Emperor of China from 1861 to 1875

The Tongzhi Emperor (27 April 1856 – 12 January 1875), also known by his temple name Emperor Muzong of Qing, personal name Zaichun, was the ninth emperor of the Qing dynasty, and the eighth Qing emperor to rule over China proper. His reign, which effectively lasted through his adolescence, was largely overshadowed by the rule of Empress Dowager Cixi. Although he had little influence over state affairs, the events of his reign gave rise to what historians call the "Tongzhi Restoration", an unsuccessful modernization program.

The only surviving son of the Xianfeng Emperor, he ascended the throne at the age of five under a regency headed by his biological mother Empress Dowager Cixi and his legal mother Empress Dowager Ci'an. The Self-Strengthening Movement, in which Qing officials pursued radical institutional reforms following the disasters of the Opium Wars and the Taiping Rebellion, began during his reign. The Tongzhi Emperor assumed personal rule over the Qing government in 1873, but he had no interest in affairs of state and immediately came into conflict with his ministers.
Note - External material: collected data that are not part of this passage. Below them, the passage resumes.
/-- A request that needs a phase of its connection, once its message has come. The device answers while it is booted; before,
it is busy. A message beyond 4,096 bytes is discarded (R335). -/
def spdmAct (s : State) (b : Binding) (session : Option Nat) (phase : Nat) (exact : Bool) (msg : Bytes)
    (act : State → SpdmX → State) : Host.Outcome State Fault Refusal :=
  let x := spdmOf s b
  if !mctpOn s b then idle s
  else if 4096 < msg.length then .next (violation s 0x0C (partnerOf s b) ((msg.take 16).map (·.toNat)))
  else if !messageCame s b session.isSome msg then idle s
  else if fget s .rotBootStatusStage 0 ≠ 2 then .next (spdmError (takeMessage s b) b session msg eBUSY)
  else if x.phase < phase ∨ (exact = true ∧ x.phase ≠ phase) then
    .next (spdmError (takeMessage s b) b session msg eUNEXPECTED)
  else .next (act (takeMessage s b) x)

/-- The certificate chains: those of manufacture with the Alias certificate of this boot (15 R378). -/
def edChain (s : State) : Bytes := Config.chain false (s.flash.certs.getD 0 []) s.rot.certEd
def mlChain (s : State) : Bytes := Config.chain true (s.flash.certs.getD 1 []) s.rot.certMl

/-- The request codes that the device answers (R334; DSP0274). -/
def spdmCodes : List Nat := [0x81, 0x82, 0x83, 0x84, 0xE0, 0xE1, 0xE3, 0xE4, 0xE5, 0xE8, 0xE9, 0xEC, 0xFE]

/-- GET_VERSION begins the connection anew. A request whose code is none that the device answers is unsupported. -/
def execGetVersion (b : Binding) (msg : Bytes) (s : State) : Host.Outcome State Fault Refusal :=
  spdmAct s b none 0 false msg fun s x =>
    if 2 ≤ msg.length ∧ !spdmCodes.contains (field msg 1 1) then spdmError s b none msg eUNSUPPORTED
    else
      let r := Config.spdm 0x84 msg [[0x13]]
      spdmSay (setSpdm s b { phase := 1, vca := msg ++ r, report := x.report }) b none r

/-- GET_CAPABILITIES. -/
def execGetCapabilities (b : Binding) (msg : Bytes) (s : State) : Host.Outcome State Fault Refusal :=
  spdmAct s b none 1 true msg fun s x =>
    let r := Config.spdm 0xE1 msg []
    spdmSay (setSpdm s b { x with phase := 2, vca := x.vca ++ msg ++ r, signedHash := none }) b none r

/-- The algorithms that the device offers, and no others (R334). -/
def spdmAlgorithms : List Bytes := [ascii "Ed25519", ascii "SHA-384", ascii "secp384r1", ascii "AES-256-GCM"]

/-- NEGOTIATE_ALGORITHMS. -/
def execNegotiateAlgorithms (b : Binding) (msg : Bytes) (s : State) : Host.Outcome State Fault Refusal :=
  spdmAct s b none 2 true msg fun s x =>
    let r := Config.spdm 0xE3 msg spdmAlgorithms
    spdmSay (setSpdm s b { x with phase := 3, vca := x.vca ++ msg ++ r, signedHash := none }) b none r

/-- A request of the connection that is answered without a signature. -/
def spdmPlain (s : State) (b : Binding) (x : SpdmX) (msg r : Bytes) : State :=
  spdmSay (setSpdm s b { x with transcript := x.transcript ++ msg ++ r, measured := [], signedHash := none }) b none r

/-- GET_DIGESTS: slot 0 alone. -/
def execGetDigests (b : Binding) (msg : Bytes) (s : State) : Host.Outcome State Fault Refusal :=
  spdmAct s b none 3 false msg fun s x => spdmPlain s b x msg (Config.spdm 0x81 msg [sha384 (edChain s)])

/-- GET_CERTIFICATE: slot 0 alone, the part asked for. -/
def execGetCertificate (b : Binding) (msg : Bytes) (s : State) : Host.Outcome State Fault Refusal :=
  spdmAct s b none 3 false msg fun s x =>
    let chain := edChain s
    let off := field msg 4 2
    if field msg 2 1 % 16 ≠ 0 ∨ chain.length ≤ off then spdmError s b none msg eINVALID
    else
      let part := (chain.drop off).take (field msg 6 2)
      spdmPlain s b x msg (Config.spdm 0x82 msg [part, leBytes 2 (chain.length - off - part.length)])

/-- A nonce: a value drawn for the occasion. -/
def drawNonce (s : State) : State × Bytes := let d := draw s; (d.1, leBytes 32 d.2)

/-- A response that the Alias key signs: the hash of the messages it covers is kept for MLDSA_SIG. -/
def spdmSigned (s : State) (b : Binding) (session : Option Nat) (x : SpdmX) (covered r : Bytes) : State :=
  let h := sha384 (covered ++ r)
  spdmSay (setSpdm s b { x with signedHash := some h }) b session (r ++ Config.ed25519Sign s.rot.alias25519 h)

/-- CHALLENGE. -/
def execChallenge (b : Binding) (msg : Bytes) (s : State) : Host.Outcome State Fault Refusal :=
  spdmAct s b none 3 false msg fun s x =>
    if field msg 2 1 ≠ 0 then spdmError s b none msg eINVALID
    else
      let d := drawNonce s
      let r := Config.spdm 0x83 msg [sha384 (edChain s), d.2]
      spdmSigned d.1 b none { x with transcript := [], measured := [] } (x.vca ++ x.transcript ++ msg) r

/-- The DMTF value type of a measurement (15 R379). -/
def valueType (i : Nat) : Nat := if i = 1 then 0 else if i ≤ 5 then 1 else if i ≤ 7 then 3 else 2

/-- A measurement as GET_MEASUREMENTS names it: index, type and digest. -/
def measureBlock (s : State) (i : Nat) : Bytes := leBytes 1 i ++ leBytes 1 (valueType i) ++ measure s i

/-- GET_MEASUREMENTS: their number, one, or all; with a signature when it is asked for. -/
def execGetMeasurements (b : Binding) (msg : Bytes) (s : State) : Host.Outcome State Fault Refusal :=
  spdmAct s b none 3 false msg fun s x =>
    let i := field msg 3 1
    if 9 < i ∧ i ≠ 0xFF then spdmError s b none msg eINVALID
    else
      let blocks := if i = 0 then [[9]] else if i = 0xFF then (span 1 9).map (measureBlock s) else [measureBlock s i]
      let d := drawNonce s
      let r := Config.spdm 0xE0 msg (d.2 :: blocks)
      if bit (field msg 2 1) 0 then spdmSigned d.1 b none { x with measured := [] } (x.vca ++ x.measured ++ msg) r
      else spdmSay (setSpdm d.1 b { x with measured := x.measured ++ msg ++ r, signedHash := none }) b none r

/-- KEY_EXCHANGE: a session opens, unless four are held. -/
def execKeyExchange (b : Binding) (msg : Bytes) (s : State) : Host.Outcome State Fault Refusal :=
  spdmAct s b none 3 false msg fun s x =>
    if 4 ≤ s.hub.sessions.length then spdmError s b none msg eBUSY
    else if field msg 3 1 ≠ 0 then spdmError s b none msg eINVALID
    else
      let id := s.hub.nextSession
      let s := { s with hub := { s.hub with
        nextSession := id + 1, sessions := s.hub.sessions ++ [{ id := id, on := b, established := false }] } }
      let d := drawNonce s
      let r := Config.spdm 0xE4 msg [leBytes 4 id, d.2]
      spdmSigned d.1 b none { x with transcript := x.transcript ++ msg ++ r, measured := [] }
        (x.vca ++ sha384 (edChain s) ++ msg) r

/-- The session of a request, on the binding it came on. -/
def sessionOf (s : State) (b : Binding) (id : Nat) : Option SessionX := s.hub.sessions.find? fun e => e.id == id && e.on == b

/-- A session ends. -/
def dropSession (s : State) (id : Nat) : State :=
  { s with hub := { s.hub with sessions := s.hub.sessions.filter fun e => e.id != id } }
He was outmaneuvered by the dowager empresses.

He died of smallpox at the age of 18 in 1875, following unsuccessful medical treatments; his death without a male heir created a succession crisis. In contravention to Qing's dynastic custom, his double first cousin assumed the throne as the Guangxu Emperor.

==Life==
The only surviving son of the Xianfeng Emperor and Empress Dowager Cixi, the Tongzhi Emperor was namesake to the attempted political reform initiated by his mother, called the Tongzhi Restoration. His era name was originally proposed as "Qixiang" (祺祥; Manchu: Fengšengge sabingga), but this was later changed upon his succession to "Tongzhi". The era name means 'order and prosperity' coming from the Confucian teaching that "there are many ways of being a good government, and they can all be summarized as order and prosperity".

The Tongzhi Emperor became emperor at the age of five upon the death of his father, the Xianfeng Emperor. His father's choice of a regent, Sushun, was removed in favor of a partnership between his mother Empress Dowager Cixi and Empress Dowager Ci'an.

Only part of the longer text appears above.